The issues tackled by the featured artists include decolonization, ideological conflicts rooted in the Cold War, the Vietnam War, rapid modernization and urbanization, as well as democratic movements.
“It is perhaps difficult to say that Asian countries developed their own art disciplines without any influences from Western countries. However, the latest exhibition is meaningful in that it attempts to show how Asian countries acquired and developed their own aesthetic voices, in response to their own geopolitical contexts,” curator Bae Myung-ji said during a press conference held Jan. 30 at the MMCA Gwacheon.
The exhibition features some 170 works by 100 artists from Asian countries including Korea, Japan, China, Taiwan, Singapore, Malaysia, Indonesia, Philippines, Thailand, India, Myanmar and Cambodia.
On display are major artworks by artists such as FX Harsono, S. Priyanto, , Lee Seung-taek, Lee Kang-so, Kim Ku-lim, Yun Suk-nam, Zhang Peili, Toshio Matsumoto and Hiroshi Nakamura.
“The selection of artists and artworks for the latest exhibition was a result of a series of research trips to 17 cities in 13 nations in Asia, made by the institutions’ eight curators over some four years,” Bae added.

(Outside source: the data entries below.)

-- ==== Sys2Proof/Machine/Dispatch.lean ====
section
/-! DEFINITION. The meaning of each instruction, one arm per constructor. -/

namespace Sys2Proof.Machine

/-- What the command engine does at one clock edge with the instruction it works on. -/
def exec (i : Instr) (s : State) : Host.Outcome State Fault Refusal :=
  match i with
  | .encSize => Sys2Proof.Machine.execEncSize s
  | .decSize => Sys2Proof.Machine.execDecSize s
  | .encodeS => Sys2Proof.Machine.execEncodeS s
  | .encodeM => Sys2Proof.Machine.execEncodeM s
  | .decodeS => Sys2Proof.Machine.execDecodeS s
  | .decodeM => Sys2Proof.Machine.execDecodeM s
  | .encbS => Sys2Proof.Machine.execEncbS s
  | .encbM => Sys2Proof.Machine.execEncbM s
  | .decbS => Sys2Proof.Machine.execDecbS s
  | .decbM => Sys2Proof.Machine.execDecbM s
  | .isbS => Sys2Proof.Machine.execIsbS s
  | .isbM => Sys2Proof.Machine.execIsbM s
  | .crc8 => Sys2Proof.Machine.execCrc8 s
  | .pollStep => Sys2Proof.Machine.execPollStep s
  | .rxFlush => Sys2Proof.Machine.execRxFlush s
  | .btnSample => Sys2Proof.Machine.execBtnSample s
  | .btnReset => Sys2Proof.Machine.execBtnReset s
  | .invalid op => Sys2Proof.Machine.execInvalid op s
  | .wirePoll id => Sys2Proof.Machine.execWirePoll id s
  | .wireEcho id => Sys2Proof.Machine.execWireEcho id s
  | .wireData d => Sys2Proof.Machine.execWireData d s

end Sys2Proof.Machine
end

The exhibition comprises four sections with designated themes. Each section features artworks produced in different regions yet in similar contexts or artistic approaches.

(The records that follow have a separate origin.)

/-! ### 10_state.md and 20_memory.md -/

/-- R25, R200: where each field of STATUS stands, and the numbers of the result codes and of the phases. -/
def Obligations.StatusWordLayout : Prop :=
  (Result.ok.code = 0 ∧ Result.idle.code = 1 ∧ Result.timeout.code = 2 ∧ Result.invalidResponse.code = 3 ∧
    Result.invalidCrc.code = 4 ∧ Result.disabled.code = 5 ∧ Result.invalidArg.code = 6 ∧ Result.invalidOp.code = 7 ∧
    Result.debounce.code = 8) ∧
  (BpeState.idle.code = 0 ∧ BpeState.tx.code = 1 ∧ BpeState.waitId.code = 2 ∧ BpeState.waitData.code = 3) ∧
  ∀ s : State, s.rxFifo.length ≤ 31 →
    (s.readReg .status).getLsbD 0 = s.status.busy ∧ (s.readReg .status).extractLsb' 1 4 = s.status.result.code ∧
    (s.readReg .status).getLsbD 5 = s.status.done ∧ (s.readReg .status).getLsbD 6 = s.status.rxOvr ∧
    (s.readReg .status).getLsbD 7 = s.status.wrLost ∧ (s.readReg .status).extractLsb' 8 3 = s.poll.bpe.code ∧
    ((s.readReg .status).extractLsb' 11 5).toNat = s.rxFifo.length

/-- 30_encoding.md section 3: which register each address names; the reserved addresses and CMD read 0, and a write to a
reserved address changes nothing. -/
def Obligations.RegisterMapNamesEveryAddress : Prop :=
  (∀ a : BitVec 7, regAt a =
    match a.toNat with
    | 0x00 => .cmd | 0x01 => .status | 0x02 => .ctrl | 0x03 => .argN | 0x04 => .resN | 0x05 => .argByte
    | 0x06 => .resByte | 0x07 => .argSample | 0x08 => .terminalCount | 0x09 => .pollTimeoutMs | 0x0A => .connTimeoutMs
    | 0x0B => .pollNextId | 0x0C => .pollDev | 0x0D => .pollTrim | 0x0E => .pollBtn | 0x0F => .pollCrc
    | 0x10 => .debounceMs | 0x11 => .heldThreshold | 0x12 => .edgeThreshold | 0x13 => .btnMean .b1 | 0x14 => .btnMean .b2
    | 0x15 => .btnMean .b3 | 0x16 => .btnInterval .b1 | 0x17 => .btnInterval .b2 | 0x18 => .btnInterval .b3
    | 0x19 => .bcStates | 0x1A => .bcRun | 0x1B => .bcDebounceLeft
    | n => if 0x20 ≤ n ∧ n ≤ 0x3F then .inBuf (n - 0x20) else if 0x40 ≤ n ∧ n ≤ 0x5F then .outBuf (n - 0x40)
      else .reserved) ∧
  ∀ (s : State) (v : Reg16), s.readReg .reserved = 0 ∧ s.readReg .cmd = 0 ∧ s.writeReg .reserved v = s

“We have tried to take transnational approach in curating the exhibition,” curator Bae said.
The exhibition is co-organized by the MMCA, the National Museum of Modern Art in Tokyo, National Gallery Singapore and the Japan Foundation Asia Center.
“This exhibition is a follow-up project to ‘Cubism in Asia,’” Bae also noted. “Cubism in Asia” was an earlier project by the four institutions that showed some 113 artworks by 76 Asian artist, designed to highlight Cubist influence in Asia.
The exhibition runs through May 6 before traveling to the National Gallery Singapore.